*Data for processing*:
◇ ◇ ◇
theorem readReg_state_of_not_busy {s : State} (hb : s.busy = false) (c : Fin 4) :
    (readReg (.state c) s).1 = pack s.state c := by
  rw [readReg, readColumn_of_not_busy hb]

theorem readReg_key_of_not_busy {s : State} (hb : s.busy = false) (c : Fin 4) :
    (readReg (.key c) s).1 = pack s.key c := by
  rw [readReg, readColumn_of_not_busy hb]

theorem writeReg_state_of_not_busy {s : State} (hb : s.busy = false) (k : Fin 4) (v : Word) :
    writeReg (.state k) v s = .next (s.writeState k v) := by
  simp only [writeReg, dataWrite_of_not_busy hb]

theorem writeReg_key_of_not_busy {s : State} (hb : s.busy = false) (k : Fin 4) (v : Word) :
    writeReg (.key k) v s = .next (s.writeKey k v) := by
  simp only [writeReg, dataWrite_of_not_busy hb]

/-- The column written reads back, and the other columns stay (20_memory.md R53). -/
theorem pack_unpack (X : Block) (k c : Fin 4) (v : Word) : pack (unpack X k v) c = if c = k then v else pack X c := by
  refine word_ext fun r => ?_
  rw [byteOf_pack, unpack_apply, colOf_idx, rowOf_idx, apply_ite (byteOf · r), byteOf_pack]

/-- Settles O38: a write while BUSY = 0 unpacks the word into its column, and a read packs the column again. -/
theorem columnReadsBackAsWritten : Obligations.ColumnReadsBackAsWritten := by
  intro s k c v hb
  refine ⟨_, _, writeReg_state_of_not_busy hb k v, writeReg_key_of_not_busy hb k v, ?_⟩
  simp only [readReg_state_of_not_busy, readReg_key_of_not_busy, hb, State.writeState_busy, State.writeKey_busy,
    State.writeState_state, State.writeState_key, State.writeKey_state, State.writeKey_key, pack_unpack, and_self]

end Sys2Proof.Machine
end

section
/-! SUPPORT. The S-box against its construction (41_substitution.md R100), the locality of the column mix (43_gf_column_mix.md
R148 to R151), and the known answer of 95_test_vectors.md L1-1. -/

namespace Sys2Proof.Machine

/-! The S-box -/

/-- The byte that the affine map of 41_substitution.md R100 takes to `z`. -/
def affineInv (z : Byte) : Byte := z.rotateLeft 1 ^^^ z.rotateLeft 3 ^^^ z.rotateLeft 6 ^^^ 0x05#8

theorem affine_affineInv : Function.RightInverse affineInv affine := by
  unfold Function.RightInverse Function.LeftInverse
  decide +kernel

/-- Taken back through the affine map, the S-box is the inverse in the field. -/
theorem fieldMul_affineInv_sboxRom : ∀ x : Byte, x ≠ 0x00#8 → fieldMul x (affineInv (sboxRom x)) = 0x01#8 := by
  decide +kernel

/-- Settles O46: the inverse of `x` is the byte that the affine map takes to the S-box entry of `x`. -/
theorem sboxIsAffineOfInverse : Obligations.SboxIsAffineOfInverse :=
  ⟨by decide, fun x hx => ⟨affineInv (sboxRom x), fieldMul_affineInv_sboxRom x hx, (affine_affineInv _).symm⟩⟩

/-! The column mix -/

/-- The coefficients of each row of the matrix add up to 1 (43_gf_column_mix.md R146). -/
theorem mixMat_row_sum : ∀ r : Fin 4, mixMat r 0 ^^^ mixMat r 1 ^^^ mixMat r 2 ^^^ mixMat r 3 = 1#2 := by decide

/-- A column of four equal bytes is a fixed point (43_gf_column_mix.md R150). -/
theorem mixByte_self (r : Fin 4) (x : Byte) : mixByte r x x x x = x := by
  rw [mixByte, ← gfMul_xor, ← gfMul_xor, ← gfMul_xor, mixMat_row_sum, gfMul_one]

/-- Settles O51: a mixed byte is `mixByte` of the four old bytes of its column. -/
theorem columnMixIsColumnLocal : Obligations.ColumnMixIsColumnLocal := by
  refine ⟨fun a b c h r => ?_, fun a c x h r => ?_⟩
  · simp only [mixColumns_idx, h]
  · simp only [mixColumns_idx, h, mixByte_self]

/-! The known answer -/

/-- The plaintext of L1-1. -/
def knownPlaintext : Block :=
  #v[0x00, 0x11, 0x22, 0x33, 0x44, 0x55, 0x66, 0x77, 0x88, 0x99, 0xaa, 0xbb, 0xcc, 0xdd, 0xee, 0xff]

/-- The key of L1-1. -/
def knownKey : Block :=
  #v[0x00, 0x01, 0x02, 0x03, 0x04, 0x05, 0x06, 0x07, 0x08, 0x09, 0x0a, 0x0b, 0x0c, 0x0d, 0x0e, 0x0f]

theorem roundKey_knownKey_last : roundKey knownKey 10 =
    #v[0x13, 0x11, 0x1d, 0x7f, 0xe3, 0x94, 0x4a, 0x17, 0xf3, 0x07, 0xa7, 0x8b, 0x4d, 0x2b, 0x30, 0xc5] := by
  decide +kernel

theorem aes128_known : aes128 knownPlaintext knownKey =
    #v[0x69, 0xc4, 0xe0, 0xd8, 0x6a, 0x7b, 0x04, 0x30, 0xd8, 0xcd, 0xb7, 0x80, 0x70, 0xb4, 0xc5, 0x5a] := by
  decide +kernel

/-- Settles O52: the general account of an ENCRYPT's core steps, with AES-128 evaluated on the vector. -/
theorem knownAnswerIsReached : Obligations.KnownAnswerIsReached :=
  ⟨_, _, exec_of_performs rfl .encrypt, coreSteps_startEncrypt _ le_rfl, aes128_known, roundKey_knownKey_last, rfl⟩

end Sys2Proof.Machine
end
◇ ◇ ◇
*Problem details*:
Your response should consist of the full listing, exactly as written.

*Task solution*:
theorem readReg_state_of_not_busy {s : State} (hb : s.busy = false) (c : Fin 4) :
    (readReg (.state c) s).1 = pack s.state c := by
  rw [readReg, readColumn_of_not_busy hb]

theorem readReg_key_of_not_busy {s : State} (hb : s.busy = false) (c : Fin 4) :
    (readReg (.key c) s).1 = pack s.key c := by
  rw [readReg, readColumn_of_not_busy hb]

theorem writeReg_state_of_not_busy {s : State} (hb : s.busy = false) (k : Fin 4) (v : Word) :
    writeReg (.state k) v s = .next (s.writeState k v) := by
  simp only [writeReg, dataWrite_of_not_busy hb]

theorem writeReg_key_of_not_busy {s : State} (hb : s.busy = false) (k : Fin 4) (v : Word) :
    writeReg (.key k) v s = .next (s.writeKey k v) := by
  simp only [writeReg, dataWrite_of_not_busy hb]

/-- The column written reads back, and the other columns stay (20_memory.md R53). -/
theorem pack_unpack (X : Block) (k c : Fin 4) (v : Word) : pack (unpack X k v) c = if c = k then v else pack X c := by
  refine word_ext fun r => ?_
  rw [byteOf_pack, unpack_apply, colOf_idx, rowOf_idx, apply_ite (byteOf · r), byteOf_pack]

/-- Settles O38: a write while BUSY = 0 unpacks the word into its column, and a read packs the column again. -/
theorem columnReadsBackAsWritten : Obligations.ColumnReadsBackAsWritten := by
  intro s k c v hb
  refine ⟨_, _, writeReg_state_of_not_busy hb k v, writeReg_key_of_not_busy hb k v, ?_⟩
  simp only [readReg_state_of_not_busy, readReg_key_of_not_busy, hb, State.writeState_busy, State.writeKey_busy,
    State.writeState_state, State.writeState_key, State.writeKey_state, State.writeKey_key, pack_unpack, and_self]

end Sys2Proof.Machine
end

section
/-! SUPPORT. The S-box against its construction (41_substitution.md R100), the locality of the column mix (43_gf_column_mix.md
R148 to R151), and the known answer of 95_test_vectors.md L1-1. -/

namespace Sys2Proof.Machine

/-! The S-box -/

/-- The byte that the affine map of 41_substitution.md R100 takes to `z`. -/
def affineInv (z : Byte) : Byte := z.rotateLeft 1 ^^^ z.rotateLeft 3 ^^^ z.rotateLeft 6 ^^^ 0x05#8

theorem affine_affineInv : Function.RightInverse affineInv affine := by
  unfold Function.RightInverse Function.LeftInverse
  decide +kernel

/-- Taken back through the affine map, the S-box is the inverse in the field. -/
theorem fieldMul_affineInv_sboxRom : ∀ x : Byte, x ≠ 0x00#8 → fieldMul x (affineInv (sboxRom x)) = 0x01#8 := by
  decide +kernel

/-- Settles O46: the inverse of `x` is the byte that the affine map takes to the S-box entry of `x`. -/
theorem sboxIsAffineOfInverse : Obligations.SboxIsAffineOfInverse :=
  ⟨by decide, fun x hx => ⟨affineInv (sboxRom x), fieldMul_affineInv_sboxRom x hx, (affine_affineInv _).symm⟩⟩

/-! The column mix -/

/-- The coefficients of each row of the matrix add up to 1 (43_gf_column_mix.md R146). -/
theorem mixMat_row_sum : ∀ r : Fin 4, mixMat r 0 ^^^ mixMat r 1 ^^^ mixMat r 2 ^^^ mixMat r 3 = 1#2 := by decide

/-- A column of four equal bytes is a fixed point (43_gf_column_mix.md R150). -/
theorem mixByte_self (r : Fin 4) (x : Byte) : mixByte r x x x x = x := by
  rw [mixByte, ← gfMul_xor, ← gfMul_xor, ← gfMul_xor, mixMat_row_sum, gfMul_one]

/-- Settles O51: a mixed byte is `mixByte` of the four old bytes of its column. -/
theorem columnMixIsColumnLocal : Obligations.ColumnMixIsColumnLocal := by
  refine ⟨fun a b c h r => ?_, fun a c x h r => ?_⟩
  · simp only [mixColumns_idx, h]
  · simp only [mixColumns_idx, h, mixByte_self]

/-! The known answer -/

/-- The plaintext of L1-1. -/
def knownPlaintext : Block :=
  #v[0x00, 0x11, 0x22, 0x33, 0x44, 0x55, 0x66, 0x77, 0x88, 0x99, 0xaa, 0xbb, 0xcc, 0xdd, 0xee, 0xff]

/-- The key of L1-1. -/
def knownKey : Block :=
  #v[0x00, 0x01, 0x02, 0x03, 0x04, 0x05, 0x06, 0x07, 0x08, 0x09, 0x0a, 0x0b, 0x0c, 0x0d, 0x0e, 0x0f]

theorem roundKey_knownKey_last : roundKey knownKey 10 =
    #v[0x13, 0x11, 0x1d, 0x7f, 0xe3, 0x94, 0x4a, 0x17, 0xf3, 0x07, 0xa7, 0x8b, 0x4d, 0x2b, 0x30, 0xc5] := by
  decide +kernel

theorem aes128_known : aes128 knownPlaintext knownKey =
    #v[0x69, 0xc4, 0xe0, 0xd8, 0x6a, 0x7b, 0x04, 0x30, 0xd8, 0xcd, 0xb7, 0x80, 0x70, 0xb4, 0xc5, 0x5a] := by
  decide +kernel

/-- Settles O52: the general account of an ENCRYPT's core steps, with AES-128 evaluated on the vector. -/
theorem knownAnswerIsReached : Obligations.KnownAnswerIsReached :=
  ⟨_, _, exec_of_performs rfl .encrypt, coreSteps_startEncrypt _ le_rfl, aes128_known, roundKey_knownKey_last, rfl⟩

end Sys2Proof.Machine
end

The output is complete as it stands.